From the first line of the records down to the one that holds "g.cycle) := by", transcribe each line exactly and add nothing.

• _Data under study_
-*-

theorem witness_TwinMessagesAreHeardOnce_32 : ∃ (h : TwinHdr) (payload : Bytes) (t : Nat) (s : State),
    s.inPair = true ∧ (bit h.flags 0 = false ∨ s.twin.seen.contains h.seq = false) ∧ s.twin.absent = false := by
  exact ⟨thdr0, (be 4 7), 5, (twin0 4), by first | decide | decide +kernel | rfl | exact ⟨_, rfl, by decide⟩ | exact ⟨_, rfl, by decide, by decide⟩, by first | decide | decide +kernel | rfl | exact ⟨_, rfl, by decide⟩ | exact ⟨_, rfl, by decide, by decide⟩, by first | decide | decide +kernel | rfl | exact ⟨_, rfl, by decide⟩ | exact ⟨_, rfl, by decide, by decide⟩⟩

theorem witness_TwinDataMessagesComplete_1 : ∃ (h : TwinHdr) (payload : Bytes) (t : Nat) (s : State) (g : TwinLog),
    s.inPair = true ∧ (bit h.flags 0 = false ∨ s.twin.seen.contains h.seq = false) ∧ s.twin.absent = false ∧ (s.twinState = 3 ∨ s.twinState = 4) ∧ parseLog payload = some g ∧ (s.twin.expect = none ∨ s.twin.expect = some g.cycle) := by
  exact ⟨thdr0, (logBytes log0), 5, (twin0 4), log0, by first | decide | decide +kernel | rfl | exact ⟨_, rfl, by decide⟩ | exact ⟨_, rfl, by decide, by decide⟩, by first | decide | decide +kernel | rfl | exact ⟨_, rfl, by decide⟩ | exact ⟨_, rfl, by decide, by decide⟩, by first | decide | decide +kernel | rfl | exact ⟨_, rfl, by decide⟩ | exact ⟨_, rfl, by decide, by decide⟩, by first | decide | decide +kernel | rfl | exact ⟨_, rfl, by decide⟩ | exact ⟨_, rfl, by decide, by decide⟩, by first | decide | decide +kernel | rfl | exact ⟨_, rfl, by decide⟩ | exact ⟨_, rfl, by decide, by decide⟩, by first | decide | decide +kernel | rfl | exact ⟨_, rfl, by decide⟩ | exact ⟨_, rfl, by decide, by decide⟩⟩

theorem witness_TwinDataMessagesComplete_2 : ∃ (h : TwinHdr) (payload : Bytes) (t : Nat) (s : State) (g : TwinLog) (c : Nat),
    s.inPair = true ∧ (bit h.flags 0 = false ∨ s.twin.seen.contains h.seq = false) ∧ s.twin.absent = false ∧ s.twinState = 4 ∧ parseLog payload = some g ∧ s.twin.expect = some c ∧ c ≠ g.cycle := by
  exact ⟨thdr0, (logBytes log0), 5, ({ twin0 4 with twin := { (twin0 4).twin with expect := some 9 } }), log0, 9, by first | decide | decide +kernel | rfl | exact ⟨_, rfl, by decide⟩ | exact ⟨_, rfl, by decide, by decide⟩, by first | decide | decide +kernel | rfl | exact ⟨_, rfl, by decide⟩ | exact ⟨_, rfl, by decide, by decide⟩, by first | decide | decide +kernel | rfl | exact ⟨_, rfl, by decide⟩ | exact ⟨_, rfl, by decide, by decide⟩, by first | decide | decide +kernel | rfl | exact ⟨_, rfl, by decide⟩ | exact ⟨_, rfl, by decide, by decide⟩, by first | decide | decide +kernel | rfl | exact ⟨_, rfl, by decide⟩ | exact ⟨_, rfl, by decide, by decide⟩, by first | decide | decide +kernel | rfl | exact ⟨_, rfl, by decide⟩ | exact ⟨_, rfl, by decide, by decide⟩, by first | decide | decide +kernel | rfl | exact ⟨_, rfl, by decide⟩ | exact ⟨_, rfl, by decide, by decide⟩⟩

theorem witness_TwinDataMessagesComplete_3 : ∃ (h : TwinHdr) (payload : Bytes) (t : Nat) (s : State) (g : TwinLog) (c : Nat),
    s.inPair = true ∧ (bit h.flags 0 = false ∨ s.twin.seen.contains h.seq = false) ∧ s.twin.absent = false ∧ s.twinState = 3 ∧ parseLog payload = some g ∧ s.twin.expect = some c ∧ c ≠ g.cycle := by
  exact ⟨thdr0, (logBytes log0), 5, ({ twin0 3 with twin := { (twin0 3).twin with expect := some 9 } }), log0, 9, by first | decide | decide +kernel | rfl | exact ⟨_, rfl, by decide⟩ | exact ⟨_, rfl, by decide, by decide⟩, by first | decide | decide +kernel | rfl | exact ⟨_, rfl, by decide⟩ | exact ⟨_, rfl, by decide, by decide⟩, by first | decide | decide +kernel | rfl | exact ⟨_, rfl, by decide⟩ | exact ⟨_, rfl, by decide, by decide⟩, by first | decide | decide +kernel | rfl | exact ⟨_, rfl, by decide⟩ | exact ⟨_, rfl, by decide, by decide⟩, by first | decide | decide +kernel | rfl | exact ⟨_, rfl, by decide⟩ | exact ⟨_, rfl, by decide, by decide⟩, by first | decide | decide +kernel | rfl | exact ⟨_, rfl, by decide⟩ | exact ⟨_, rfl, by decide, by decide⟩, by first | decide | decide +kernel | rfl | exact ⟨_, rfl, by decide⟩ | exact ⟨_, rfl, by decide, by decide⟩⟩

theorem witness_TwinDataMessagesComplete_4 : ∃ (h : TwinHdr) (payload : Bytes) (t : Nat) (s : State),
    s.inPair = true ∧ (bit h.flags 0 = false ∨ s.twin.seen.contains h.seq = false) ∧ s.twin.absent = false ∧ ((s.twinState ≠ 3 ∧ s.twinState ≠ 4) ∨ parseLog payload = none) := by
  exact ⟨thdr0, (logBytes log0), 5, (twin0 2), by first | decide | decide +kernel | rfl | exact ⟨_, rfl, by decide⟩ | exact ⟨_, rfl, by decide, by decide⟩, by first | decide | decide +kernel | rfl | exact ⟨_, rfl, by decide⟩ | exact ⟨_, rfl, by decide, by decide⟩, by first | decide | decide +kernel | rfl | exact ⟨_, rfl, by decide⟩ | exact ⟨_, rfl, by decide, by decide⟩, by first | decide | decide +kernel | rfl | exact ⟨_, rfl, by decide⟩ | exact ⟨_, rfl, by decide, by decide⟩⟩

theorem witness_TwinDataMessagesComplete_5 : ∃ (h : TwinHdr) (payload : Bytes) (t : Nat) (s : State),
    s.inPair = true ∧ (bit h.flags 0 = false ∨ s.twin.seen.contains h.seq = false) ∧ s.twin.absent = false ∧ 23 ≤ payload.length ∧ byteAt payload 0 ≤ 1 := by
  exact ⟨thdr0, (reps 23 0), 5, (twin0 4), by first | decide | decide +kernel | rfl | exact ⟨_, rfl, by decide⟩ | exact ⟨_, rfl, by decide, by decide⟩, by first | decide | decide +kernel | rfl | exact ⟨_, rfl, by decide⟩ | exact ⟨_, rfl, by decide, by decide⟩, by first | decide | decide +kernel | rfl | exact ⟨_, rfl, by decide⟩ | exact ⟨_, rfl, by decide, by decide⟩, by first | decide | decide +kernel | rfl | exact ⟨_, rfl, by decide⟩ | exact ⟨_, rfl, by decide, by decide⟩, by first | decide | decide +kernel | rfl | exact ⟨_, rfl, by decide⟩ | exact ⟨_, rfl, by decide, by decide⟩⟩

theorem witness_TwinDataMessagesComplete_6 : ∃ (h : TwinHdr) (payload : Bytes) (t : Nat) (s : State),
    s.inPair = true ∧ (bit h.flags 0 = false ∨ s.twin.seen.contains h.seq = false) ∧ s.twin.absent = false ∧ (payload.length < 23 ∨ 1 < byteAt payload 0) := by
  exact ⟨thdr0, [], 5, (twin0 4), by first | decide | decide +kernel | rfl | exact ⟨_, rfl, by decide⟩ | exact ⟨_, rfl, by decide, by decide⟩, by first | decide | decide +kernel | rfl | exact ⟨_, rfl, by decide⟩ | exact ⟨_, rfl, by decide, by decide⟩, by first | decide | decide +kernel | rfl | exact ⟨_, rfl, by decide⟩ | exact ⟨_, rfl, by decide, by decide⟩, by first | decide | decide +kernel | rfl | exact ⟨_, rfl, by decide⟩ | exact ⟨_, rfl, by decide, by decide⟩⟩

theorem witness_TwinDataMessagesComplete_7 : ∃ (h : TwinHdr) (payload : Bytes) (t : Nat) (s : State),
    s.inPair = true ∧ (bit h.flags 0 = false ∨ s.twin.seen.contains h.seq = false) ∧ s.twin.absent = false ∧ s.twinState = 2 := by
  exact ⟨thdr0, [], 5, (twin0 2), by first | decide | decide +kernel | rfl | exact ⟨_, rfl, by decide⟩ | exact ⟨_, rfl, by decide, by decide⟩, by first | decide | decide +kernel | rfl | exact ⟨_, rfl, by decide⟩ | exact ⟨_, rfl, by decide, by decide⟩, by first | decide | decide +kernel | rfl | exact ⟨_, rfl, by decide⟩ | exact ⟨_, rfl, by decide, by decide⟩, by first | decide | decide +kernel | rfl | exact ⟨_, rfl, by decide⟩ | exact ⟨_, rfl, by decide, by decide⟩⟩

theorem witness_TwinDataMessagesComplete_8 : ∃ (h : TwinHdr) (payload : Bytes) (t : Nat) (s : State),
    s.inPair = true ∧ (bit h.flags 0 = false ∨ s.twin.seen.contains h.seq = false) ∧ s.twin.absent = false ∧ s.twinState ≠ 2 := by
  exact ⟨thdr0, [], 5, (twin0 4), by first | decide | decide +kernel | rfl | exact ⟨_, rfl, by decide⟩ | exact ⟨_, rfl, by decide, by decide⟩, by first | decide | decide +kernel | rfl | exact ⟨_, rfl, by decide⟩ | exact ⟨_, rfl, by decide, by decide⟩, by first | decide | decide +kernel | rfl | exact ⟨_, rfl, by decide⟩ | exact ⟨_, rfl, by decide, by decide⟩, by first | decide | decide +kernel | rfl | exact ⟨_, rfl, by decide⟩ | exact ⟨_, rfl, by decide, by decide⟩⟩

theorem witness_TwinDataMessagesComplete_9 : ∃ (h : TwinHdr) (payload : Bytes) (t : Nat) (s : State),
    s.inPair = true ∧ (bit h.flags 0 = false ∨ s.twin.seen.contains h.seq = false) ∧ s.twin.absent = false ∧ (s.twinState = 3 ∨ s.twinState = 4) := by
  exact ⟨thdr0, [], 5, (twin0 4), by first | decide | decide +kernel | rfl | exact ⟨_, rfl, by decide⟩ | exact ⟨_, rfl, by decide, by decide⟩, by first | decide | decide +kernel | rfl | exact ⟨_, rfl, by decide⟩ | exact ⟨_, rfl, by decide, by decide⟩, by first | decide | decide +kernel | rfl | exact ⟨_, rfl, by decide⟩ | exact ⟨_, rfl, by decide, by decide⟩, by first | decide | decide +kernel | rfl | exact ⟨_, rfl, by decide⟩ | exact ⟨_, rfl, by decide, by decide⟩⟩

-*-

• _Result of the exercise_
theorem witness_TwinMessagesAreHeardOnce_32 : ∃ (h : TwinHdr) (payload : Bytes) (t : Nat) (s : State),
    s.inPair = true ∧ (bit h.flags 0 = false ∨ s.twin.seen.contains h.seq = false) ∧ s.twin.absent = false := by
  exact ⟨thdr0, (be 4 7), 5, (twin0 4), by first | decide | decide +kernel | rfl | exact ⟨_, rfl, by decide⟩ | exact ⟨_, rfl, by decide, by decide⟩, by first | decide | decide +kernel | rfl | exact ⟨_, rfl, by decide⟩ | exact ⟨_, rfl, by decide, by decide⟩, by first | decide | decide +kernel | rfl | exact ⟨_, rfl, by decide⟩ | exact ⟨_, rfl, by decide, by decide⟩⟩

theorem witness_TwinDataMessagesComplete_1 : ∃ (h : TwinHdr) (payload : Bytes) (t : Nat) (s : State) (g : TwinLog),
    s.inPair = true ∧ (bit h.flags 0 = false ∨ s.twin.seen.contains h.seq = false) ∧ s.twin.absent = false ∧ (s.twinState = 3 ∨ s.twinState = 4) ∧ parseLog payload = some g ∧ (s.twin.expect = none ∨ s.twin.expect = some g.cycle) := by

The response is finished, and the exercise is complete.